• Supplied records:
* * * * * * *

-- ==== Sys2Proof/Laws/State.lean ====
section
/-! SUPPORT. One lemma per field per named update of the state. -/

namespace Sys2Proof.Machine
/-! ### setTodo -/

@[simp] theorem setTodo_cfg (ms : List Micro) (s : State) : (setTodo ms s).cfg = s.cfg := rfl
@[simp] theorem setTodo_px (ms : List Micro) (s : State) : (setTodo ms s).px = s.px := rfl
@[simp] theorem setTodo_rw (ms : List Micro) (s : State) : (setTodo ms s).rw = s.rw := rfl
@[simp] theorem setTodo_cur (ms : List Micro) (s : State) : (setTodo ms s).cur = s.cur := rfl
@[simp] theorem setTodo_stale (ms : List Micro) (s : State) : (setTodo ms s).stale = s.stale := rfl
@[simp] theorem setTodo_out (ms : List Micro) (s : State) : (setTodo ms s).out = s.out := rfl
@[simp] theorem setTodo_todo (ms : List Micro) (s : State) : (setTodo ms s).todo = ms := rfl
@[simp] theorem setTodo_constructed (ms : List Micro) (s : State) : (setTodo ms s).constructed = s.constructed := rfl
@[simp] theorem setTodo_portM (ms : List Micro) (s : State) : (setTodo ms s).portM = s.portM := rfl
@[simp] theorem setTodo_env (ms : List Micro) (s : State) : (setTodo ms s).env = s.env := rfl
@[simp] theorem setTodo_responses (ms : List Micro) (s : State) : (setTodo ms s).responses = s.responses := rfl
@[simp] theorem setTodo_events (ms : List Micro) (s : State) : (setTodo ms s).events = s.events := rfl

/-! ### setEnv -/

@[simp] theorem setEnv_cfg (ts : List Turn) (s : State) : (setEnv ts s).cfg = s.cfg := rfl
@[simp] theorem setEnv_px (ts : List Turn) (s : State) : (setEnv ts s).px = s.px := rfl
@[simp] theorem setEnv_rw (ts : List Turn) (s : State) : (setEnv ts s).rw = s.rw := rfl
@[simp] theorem setEnv_cur (ts : List Turn) (s : State) : (setEnv ts s).cur = s.cur := rfl
@[simp] theorem setEnv_stale (ts : List Turn) (s : State) : (setEnv ts s).stale = s.stale := rfl
@[simp] theorem setEnv_out (ts : List Turn) (s : State) : (setEnv ts s).out = s.out := rfl
@[simp] theorem setEnv_todo (ts : List Turn) (s : State) : (setEnv ts s).todo = s.todo := rfl
@[simp] theorem setEnv_constructed (ts : List Turn) (s : State) : (setEnv ts s).constructed = s.constructed := rfl
@[simp] theorem setEnv_portM (ts : List Turn) (s : State) : (setEnv ts s).portM = s.portM := rfl
@[simp] theorem setEnv_env (ts : List Turn) (s : State) : (setEnv ts s).env = ts := rfl
@[simp] theorem setEnv_responses (ts : List Turn) (s : State) : (setEnv ts s).responses = s.responses := rfl
@[simp] theorem setEnv_events (ts : List Turn) (s : State) : (setEnv ts s).events = s.events := rfl

/-! ### setPortM -/

@[simp] theorem setPortM_cfg (Cs : List Command) (s : State) : (setPortM Cs s).cfg = s.cfg := rfl
@[simp] theorem setPortM_px (Cs : List Command) (s : State) : (setPortM Cs s).px = s.px := rfl
@[simp] theorem setPortM_rw (Cs : List Command) (s : State) : (setPortM Cs s).rw = s.rw := rfl
@[simp] theorem setPortM_cur (Cs : List Command) (s : State) : (setPortM Cs s).cur = s.cur := rfl
@[simp] theorem setPortM_stale (Cs : List Command) (s : State) : (setPortM Cs s).stale = s.stale := rfl
@[simp] theorem setPortM_out (Cs : List Command) (s : State) : (setPortM Cs s).out = s.out := rfl
@[simp] theorem setPortM_todo (Cs : List Command) (s : State) : (setPortM Cs s).todo = s.todo := rfl
@[simp] theorem setPortM_constructed (Cs : List Command) (s : State) : (setPortM Cs s).constructed = s.constructed := rfl
@[simp] theorem setPortM_portM (Cs : List Command) (s : State) : (setPortM Cs s).portM = Cs := rfl
@[simp] theorem setPortM_env (Cs : List Command) (s : State) : (setPortM Cs s).env = s.env := rfl
@[simp] theorem setPortM_responses (Cs : List Command) (s : State) : (setPortM Cs s).responses = s.responses := rfl
@[simp] theorem setPortM_events (Cs : List Command) (s : State) : (setPortM Cs s).events = s.events := rfl

@[simp] theorem setTodo_setTodo (ms ns : List Micro) (s : State) : setTodo ms (setTodo ns s) = setTodo ms s := rfl
@[simp] theorem setEnv_setEnv (ts us : List Turn) (s : State) : setEnv ts (setEnv us s) = setEnv ts s := rfl
@[simp] theorem setTodo_self (s : State) : setTodo s.todo s = s := rfl
@[simp] theorem setEnv_self (s : State) : setEnv s.env s = s := rfl

/-! ### writeBuffer -/

@[simp] theorem writeBuffer_cfg (b : BufferWrite) (s : State) : (writeBuffer b s).cfg = s.cfg := rfl
@[simp] theorem writeBuffer_px (b : BufferWrite) (s : State) : (writeBuffer b s).px = applyWrite b s.px := rfl
@[simp] theorem writeBuffer_rw (b : BufferWrite) (s : State) : (writeBuffer b s).rw = s.rw := rfl
@[simp] theorem writeBuffer_cur (b : BufferWrite) (s : State) : (writeBuffer b s).cur = s.cur := rfl
@[simp] theorem writeBuffer_stale (b : BufferWrite) (s : State) : (writeBuffer b s).stale = allStale := rfl
@[simp] theorem writeBuffer_out (b : BufferWrite) (s : State) : (writeBuffer b s).out = s.out := rfl
@[simp] theorem writeBuffer_todo (b : BufferWrite) (s : State) : (writeBuffer b s).todo = s.todo := rfl
@[simp] theorem writeBuffer_constructed (b : BufferWrite) (s : State) : (writeBuffer b s).constructed = s.constructed := rfl
@[simp] theorem writeBuffer_portM (b : BufferWrite) (s : State) : (writeBuffer b s).portM = s.portM := rfl
@[simp] theorem writeBuffer_env (b : BufferWrite) (s : State) : (writeBuffer b s).env = s.env := rfl
@[simp] theorem writeBuffer_responses (b : BufferWrite) (s : State) : (writeBuffer b s).responses = s.responses := rfl
@[simp] theorem writeBuffer_events (b : BufferWrite) (s : State) : (writeBuffer b s).events = s.events := rfl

* * * * * * *

• What this task involves: From the first line of the records above down to the line containing "ms s).stale = s.stale := rfl", repeat each line exactly as written. Include both of those lines and add nothing.

• Problem solution:
-- ==== Sys2Proof/Laws/State.lean ====
section
/-! SUPPORT. One lemma per field per named update of the state. -/

namespace Sys2Proof.Machine
/-! ### setTodo -/

@[simp] theorem setTodo_cfg (ms : List Micro) (s : State) : (setTodo ms s).cfg = s.cfg := rfl
@[simp] theorem setTodo_px (ms : List Micro) (s : State) : (setTodo ms s).px = s.px := rfl
@[simp] theorem setTodo_rw (ms : List Micro) (s : State) : (setTodo ms s).rw = s.rw := rfl
@[simp] theorem setTodo_cur (ms : List Micro) (s : State) : (setTodo ms s).cur = s.cur := rfl
@[simp] theorem setTodo_stale (ms : List Micro) (s : State) : (setTodo ms s).stale = s.stale := rfl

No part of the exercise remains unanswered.